Although actual caldera-type volcanoes are different features, some stratovolcanoes have formed a caldera at the peak or on the steep flank because of a dome collapse or molten material falling into the cavity created by an explosive eruption. For Oregon’s Mt. Mazama, the caldera is more famously known as Crater Lake.
Somewhat similarly, Mt. St. Helens began forming a caldera after the May 18, 1980 eruption. Continued dome-building activity, release of gases, steam venting, seismic rumblings, etc., in the St. Helens caldera allow volcanologists to observe and learn a great deal about this process. Study of the St. Helens activities indicate the possibility of a “super volcano” lying under the visible stratovolcano. It is possible that the mountain is only the tip of an incomprehensibly huge volcanic system. [This new knowledge has led to observations about other volcanic activity around the planet and some very startling theories about super volcanoes and the presence of such geologic structures as the “Yellowstone caldera” (Nat’l Geographic) a sequence of three overlapping explosive remnants in Wyoming, Idaho and Montana.]
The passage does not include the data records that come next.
-- ==== Sys2Proof/Safety.lean ====
section
/-! DEFINITION. What the statements speak of: the invariants of 10_state section 3, runs of operations and what is
observed of them, and the register columns of R15. -/

namespace Sys2Proof.Machine

/-! ## Invariants -/

/-- `-THRESHOLD < accumulated_steps < +THRESHOLD` (R25). -/
def EncoderState.Inv (cfg : Config) (e : EncoderState) : Prop :=
  -(cfg.threshold : Int) < e.accumulatedSteps ∧ e.accumulatedSteps < cfg.threshold

/-- The stored time is a timestamp (R19), and `is_held` is true exactly when the debounced level is pressed (R27). -/
def ButtonState.Inv (cfg : Config) (b : ButtonState) : Prop :=
  b.lastTransitionTime < 2 ^ cfg.timeW ∧ b.isHeld = (b.previousLevel == cfg.activeLevel)

/-- No port carries the code `0b10` (R51, R52). -/
def Output.Inv : Output → Prop
  | .q step => step ≠ 0b10
  | .d detent => detent ≠ 0b10
  | .b _ => True
  | .c detent _ => detent ≠ 0b10

/-- What every state reached from a RESET satisfies. -/
def State.Inv (s : State) : Prop :=
  s.enc.Inv s.cfg ∧ (∀ b, s.btn = some b → b.Inv s.cfg) ∧ s.out.Inv

/-! ## Runs -/

/-- The operations executed one after another: the outputs of each cycle and the last state, if none stops. -/
def runOps : List Instr → State → Option (List Output × State)
  | [], s => some ([], s)
  | i :: rest, s =>
    match exec i s with
    | .next t => (runOps rest t).map fun r => (t.out :: r.1, r.2)
    | .fault _ => none
    | .refused _ => none

/-- The `detent` port of an output word, none where the module has no such port. -/
def Output.detent : Output → Code2
  | .q _ => 0b00
  | .d detent => detent
  | .b _ => 0b00
  | .c detent _ => detent

/-- The `press` port of an output word, 0 where the module has no such port. -/
def Output.press : Output → Bool
  | .q _ => false
  | .d _ => false
  | .b press => press
  | .c _ press => press

/-- The steps decoded along a sequence of samples, from the code before it (R61). -/
def pathSteps : Code → List Code → List Int
  | _, [] => []
  | previous, current :: rest => (stepOf previous current).toInt :: pathSteps current rest

/-- The code after one transition of the forward cycle 00, 01, 11, 10, 00 (R62). -/
def nextForward (code : Code) : Code :=
  match code.toNat with
  | 0 => 0b01
  | 1 => 0b11
  | 3 => 0b10
  | _ => 0b00

/-- Whether the debounced level is the pressed one (R18), false without a button. -/
def State.pressedLevel (s : State) : Bool := s.btn.any fun b => b.previousLevel == s.cfg.activeLevel

/-- Whether the instance contains the module a format belongs to: without a button there is no debouncer (R12, R92). -/
def State.hasModule (s : State) : Format → Bool
  | .q => true
  | .d => true
  | .b => s.cfg.hasButton
  | .c => true

/-- How many accepted transitions to the released level a run takes (R80). -/
def acceptedReleases : List Instr → State → Nat
  | [], _ => 0
  | i :: rest, s =>
    match exec i s with
    | .next t =>
      (s.pressedLevel && !t.pressedLevel).toNat + acceptedReleases rest t
    | .fault _ => 0
    | .refused _ => 0

end Sys2Proof.Machine

namespace Sys2Proof

open Machine

/-! ## Classes of operations (R44) -/

/-- An operation that loads the button registers: B_RESET or RESET. -/
def Instr.loadsButton : Instr → Bool
  | .bReset _ _ _ => true
  | .reset _ _ _ _ _ => true
  | _ => false

/-- The idle class of a clocked module. -/
def Instr.isIdle : Instr → Bool
  | .dIdle _ => true
  | .bIdle _ _ => true
  | .idle _ _ _ _ => true
  | _ => false

/-- The poll class of a clocked module. -/
def Instr.isPoll : Instr → Bool
  | .dPoll _ => true
  | .bPoll _ _ => true
  | .poll _ _ _ _ => true
  | _ => false

/-- The column "written by" of R15, the controller's operations reaching the registers through its modules
(R92, R100). -/
def Instr.mayWrite (cfg : Config) (r : Register) : Instr → Bool
  | .dReset _ _ => r = .previousSample || r = .accumulatedSteps
  | .dPoll _ => r = .previousSample || r = .accumulatedSteps
  | .bReset _ _ _ => r = .previousLevel || r = .lastTransitionTime || r = .isHeld
  | .bPoll _ _ => r = .previousLevel || r = .lastTransitionTime || r = .isHeld
  | .reset _ _ _ _ _ => r = .previousSample || r = .accumulatedSteps || cfg.hasButton
  | .poll _ _ _ _ => r = .previousSample || r = .accumulatedSteps || cfg.hasButton
  | _ => false

end Sys2Proof

namespace Sys2Proof.Machine

/-! ## The input of one controller cycle, and what its modules see of it (R92) -/

/-- The input ports of `encoder_controller` but `clk` (R42). -/
structure Cycle where
  rst : Bool
  tick : Bool
  a : Bool
  b : Bool
  btn : Bool
  now : Nat
  deriving DecidableEq, Repr

/-- The controller's operation in the cycle (R44). -/
def Cycle.controller (y : Cycle) : Instr :=
  if y.rst then .reset y.tick y.a y.b y.btn y.now
  else if y.tick then .poll y.a y.b y.btn y.now
  else .idle y.a y.b y.btn y.now

/-- The accumulator's operation in the cycle, wired by R92. -/
def Cycle.accumulator (y : Cycle) : Instr :=
  if y.rst then .dReset y.tick (sampleOf y.a y.b)
  else if y.tick then .dPoll (sampleOf y.a y.b)
  else .dIdle (sampleOf y.a y.b)

/-- The debouncer's operation in the cycle, wired by R92. -/
def Cycle.debouncer (y : Cycle) : Instr :=
  if y.rst then .bReset y.tick y.btn y.now
  else if y.tick then .bPoll y.btn y.now
  else .bIdle y.btn y.now

end Sys2Proof.Machine
end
One of the most dangerous features of stratovolcanoes is the potential for pyroclasm when a mountain erupts. There are pyroclastic flows and surges which have important differences. A flow is combined gases and the composite materials, mainly high-density tephra, from the stratovolcano that blast out of the vent(s), with temperatures above 100 to more than 800 celsius, and move at incredible speeds (50 kmh or more, up to an estimated 700 kmh) scorching and pummeling everything in the way, with sheer wind forces and particle impacts leveling the landscape.
A surge is lower density, made up of heavier composites, and may be less than 100 celsius (cold surge) or well above that temperature (hot surge). A surge tends to travel regardless of topography, where a flow normally goes down the flanks of the stratovolcano and stays within the forms of valleys and river channels. One of the most dangerous features of pyroclastic blasts is that sulphurous materials may combine with the snow, water or ice and produce sulphuric acid droplets which can devestate an area.
All in all, then, stratovolcanoes are some of the most stunning geologic features on the planet, and they are created by forces of incomprehensible magnitude. These large mountains are formed beneath the Earth where tectonic plates push against each other, generating fissures that allow magma to extrude from below the mantle. Examining plate tectonics, there is a “Ring of Fire” (Universe Today) around the Pacific Rim that holds a majority of the World’s volcanic activity and supervolcanoes.
Wherever located, though, supervolcanoes are lessons about the incredible geologic activity of planet Earth and the tremendous forces that take place beneath the crust that we live on.